-- ==== Sys2Proof/Machine/Late.lean ====
section
/-!
DEFINITION. Accesses that are performed after they issue: plain loads that may still read again (05 R112, R121), the release
edges that threads have passed (05 R113, R114), the stores that cores publish of themselves (05 R117), and the phases of
barriers (14 R339).
-/
namespace Sys2Proof.Machine

/-! ## Plain loads in flight (R112; log 122) -/

/-- The accesses of an LD or LDA that completes its checks. -/
def loadLocs (s : State) (c : Iss) (f : Fields) : List LaneLoc :=
  match recScalar f.b with
  | none => []
  | some n =>
    let r := recAt c.g n
    let lanes := if (opnd f.d).isScalarReg then [lowLane (active c f)] else lanesOf (active c f)
    match prepAccess s c .read none (r.size f.x.toNat)
        (lanePlaces s c r (r.size f.x.toNat) (opnd f.a) f.imm9 lanes) with
    | .stop _ => []
    | .go ls => ls

/-- The plain loads that an LD begins; `next` is the number of the next store. One of KIND 3 reads at once. -/
def newLoads (s : State) (c : Iss) (f : Fields) (next : Nat) : List LateLoad :=
  ((loadLocs s c f).filter fun l => l.kind != 3).map fun l =>
    { mask := if (opnd f.d).isScalarReg then active c f else BitVec.ofNat 64 (2 ^ l.lane)
      lane := l.lane, cmp := l.cmp, loc := l.loc, size := l.size, hi := l.hi, ftz := ftzOn c, f := f
      recd := match recScalar f.b with
        | some n => c.g.getS n + 2 ^ 32 * c.g.getS (n + 1) + 2 ^ 64 * c.g.getS (n + 2) + 2 ^ 96 * c.g.getS (n + 3)
        | none => 0
      next := next }

/-- Whether two ranges of bytes touch one 64-bit word. -/
def sameWord (a n b m : Nat) : Bool := overlap (a / 8) ((a + n + 7) / 8 - a / 8) (b / 8) ((b + m + 7) / 8 - b / 8)

/-- The loads of a group that `sel` names have their values for good. -/
def endLoads (s : State) (gid : Nat) (sel : LateLoad → Bool) : State :=
  if s.ops.all fun e => e.2.gid != gid || e.2.loads.all fun l => !sel l then s
  else
    { s with ops := s.ops.map fun e =>
        (e.1, if e.2.gid == gid then { e.2 with loads := e.2.loads.filter fun l => !sel l } else e.2) }

/-- Whether an instruction makes no read of memory before which a load of its threads must have been performed: one that only
computes, stores or touches scratchpad. -/
def readsNothing (i : Instr) : Bool :=
  match i with
  | .st _ => true
  | .lds _ => true
  | .sts _ => true
  | .pft _ => true
  | .cinv _ => true
  | .atom _ => true
  | .acas _ => true
  | i => match opcodeOf i with
    | some op => decide (op < 0x60) && op != 0x0B
    | none => true

/-- The loads in flight behind an instruction of a path, which issued at `s` and has left `t`: its threads' are over at a
release edge (R114), and at a later read of memory those that it may overtake no longer (R110); a later load or atomic holds
only those of its words. -/
def passLoads (s t : State) (c : Iss) (i : Instr) : State :=
  let m := match i.fields with
    | some f => active c f
    | none => c.p.mask
  let mine (l : LateLoad) : Bool := decide (l.mask &&& m ≠ 0)
  let atoms := t.parts.flatMap fun e => e.2.atoms.filter fun a => a.gid == c.gid
  let t1 := endLoads t c.gid fun l => atoms.any fun a => l.mask.getLsbD a.lane && sameWord l.loc l.size a.loc a.size
  let meets (f : Fields) : List LaneLoc := if t1.ops.all fun e => e.2.loads.isEmpty then [] else loadLocs s c f
  if releases i then endLoads t1 c.gid mine
  else match i with
    | .ld f => let ls := meets f; endLoads t1 c.gid fun l => mine l && ls.any fun x => sameWord l.loc l.size x.loc x.size
    | .lda f => let ls := meets f; endLoads t1 c.gid fun l => mine l && ls.any fun x => sameWord l.loc l.size x.loc x.size
    | i => if readsNothing i then t1 else endLoads t1 c.gid mine

/-- An LD that has issued at `s` and left `t` may read again until it completes, under what its threads knew as it issued. -/
def beginLoads (s t : State) (c : Iss) (i : Instr) : State :=
  match i with
  | .ld f =>
    if t.order ≠ s.order + 1 then t
    else
      let ls := newLoads s c f t.stores
      match spFind t.ops s.order with
      | some o =>
        if ls = [] then t
        else
          let known := (lanesOf (active c f)).map fun l => (l, knowAtIssue t (.thread c.gid l))
          { t with ops := spPut t.ops s.order { o with loads := ls, known := known } }
      | none => t
  | _ => t

/-- Whether two writes name one register of one lane. -/
def RegWrite.sameReg : RegWrite → RegWrite → Bool
  | .vec r l _ _, .vec q k _ _ => r == q && l == k
  | .scal r _ _, .scal q _ _ => r == q
  | _, _ => false

/-- Reads made under what several agents knew at an earlier issue. -/
def readUnderAll {α : Type} (ks : List (Agent × Know)) (f : State → α × State) (s : State) : α × State :=
  match ks with
  | [] => f s
  | e :: r => readUnder s e.1 e.2 (readUnderAll r f)

/-- A load reads again: its operation writes what it has read last. -/
def loadAgain (s : State) (id : Nat) (l : LateLoad) : State :=
  match spFind s.ops id with
  | none => s
  | some o =>
    let ags := threadsOf o.gid l.mask
    let ks := (lanesOf l.mask).map fun k => (Agent.thread o.gid k, (spFind o.known k).getD {})
    let b := readUnderAll ks (fun s => readBytes s ags l.cmp 0 l.loc l.size) s
    let x := l.f.x.toNat
    let v := loadValue l.ftz (bitOf l.f.mod.toNat 2) (bufRec l.recd) x l.hi (leNat b.1.bytes)
    let ws := blockWrites (opnd l.f.d) (blockRegs x) l.lane v b.1.bad
    { b.2 with ops := spPut b.2.ops id { o with writes := o.writes.map fun w => (ws.find? w.sameReg).getD w } }

/-- Loads in flight read again: which, is a free choice. -/
def lateLoads (s : State) : State :=
  s.ops.foldl (fun s e => e.2.loads.foldl (fun s l =>
    let k := choose s
    if k.1 then loadAgain k.2 e.1 l else k.2) s) s

/-! ## Release edges that threads have passed (05 R113; 06 R143) -/

/-- Whether an instruction that issued with a path has passed its edges: it has retired, or waits at a barrier at which it has
arrived; it has neither trapped nor come to wait before its effect. -/
def passed (s t : State) (q : PathId) : Bool :=
  let traps (x : State) : Nat := match getGroup x q.gid with
    | some g => (g.stack.filter fun r => r.kind == .trap).length
    | none => 0
  decide (traps t ≤ traps s) && match (getGroup t q.gid).bind (·.live q.live) with
    | some p => (match p.wait with
      | .none => p.hold.isNone
      | .barrier _ _ => true
      | _ => false)
    | none => true

/-- A release edge that threads have passed orders what they knew before it (an ICINV counts those stores). -/
def noteReleased (s t : State) (c : Iss) (i : Instr) : State :=
  match i with
  | .icinv _ => t
  | .ffence _ => t
  | i =>
    if !releases i || !passed s t ⟨c.gid, c.live⟩ then t
    else
      let m := match i.fields with
        | some f => active c f
        | none => c.p.mask
      (threadsOf c.gid m).foldl (fun t a =>
        let ids := (getKnow s a).released
        if ids.all (spGet {} t.know a.key).out.contains then t
        else modKnow t a fun k => { k with out := addIds k.out ids }) t

/-- What follows an instruction that issued with a path: its release edges, and the loads before it. -/
def edgesBehind (s t : State) (c : Iss) (i : Instr) : State := passLoads s (noteReleased s t c i) c i

/-! ## Stores that become visible of themselves (R117) -/

/-- Whether no agent has met a store: none that must see it, and no read has returned it. -/
def unmet (s : State) (m : Msg) : Bool :=
  s.know.all fun e => !e.2.hb.contains m.id && e.2.floor.all fun f => f.id != m.id || f.mine

/-- Whether a store that a core publishes takes an earlier dirty one to the same word with it: both write a byte, and one
agent made them or somebody may have met one. -/
def publishesWith (s : State) (m x : Msg) : Bool :=
  Nat.land m.mask x.mask != 0 && (m.who == x.who || !unmet s m || !unmet s x)

/-- Of stores from the last to the first, those that a later one takes with it. -/
def takenWith (s : State) : List Msg → List Msg → List Msg
  | [], taken => taken
  | x :: r, taken => takenWith s r (if taken.any fun m => publishesWith s m x then x :: taken else taken)

/-- Publishes one of the stores to a word that a core holds dirty, behind the earlier ones that it takes with it. -/
def publishSome (s : State) (e : Nat × Nat × Nat) : State :=
  let ms := spGet [] (getCore s e.1).pend e.2.1
  match ms.drop e.2.2 with
  | [] => s
  | m :: _ =>
    let out := takenWith s (ms.take e.2.2).reverse [m]
    let s1 := modCore s e.1 fun c => { c with pend := spSet [] c.pend e.2.1 (ms.filter fun x => !out.any fun y => y.id == x.id) }
    out.foldl (fun s x => publish s e.2.1 x) s1

/-- Stores become visible of themselves: which, and when, is free. -/
def spillStores (s : State) : State :=
  if s.cores.all fun e => e.2.pend.isEmpty then s else (Config.writeBacks s.clk).foldl publishSome s

/-! ## Barrier phases (R339) -/

/-- Every phase that is done completes, at the first moment (06 R138). -/
def settlePhases (s : State) : State :=
  s.teams.foldl (fun s e => (e.2.barrier.map (·.1)).foldl (fun s n => match tryBarrierPhaseComplete e.1 n s with
    | .next t => t
    | _ => s) s) s

end Sys2Proof.Machine
end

※ ※ ※

• _PROBLEM STATEMENT_
Set down, unchanged, only those lines above that fall between the line with "those stores). -/" and the line with "let ids := (getKnow s a).released", the two end lines included.

• _EXERCISE ANSWER_
/-- A release edge that threads have passed orders what they knew before it (an ICINV counts those stores). -/
def noteReleased (s t : State) (c : Iss) (i : Instr) : State :=
  match i with
  | .icinv _ => t
  | .ffence _ => t
  | i =>
    if !releases i || !passed s t ⟨c.gid, c.live⟩ then t
    else
      let m := match i.fields with
        | some f => active c f
        | none => c.p.mask
      (threadsOf c.gid m).foldl (fun t a =>
        let ids := (getKnow s a).released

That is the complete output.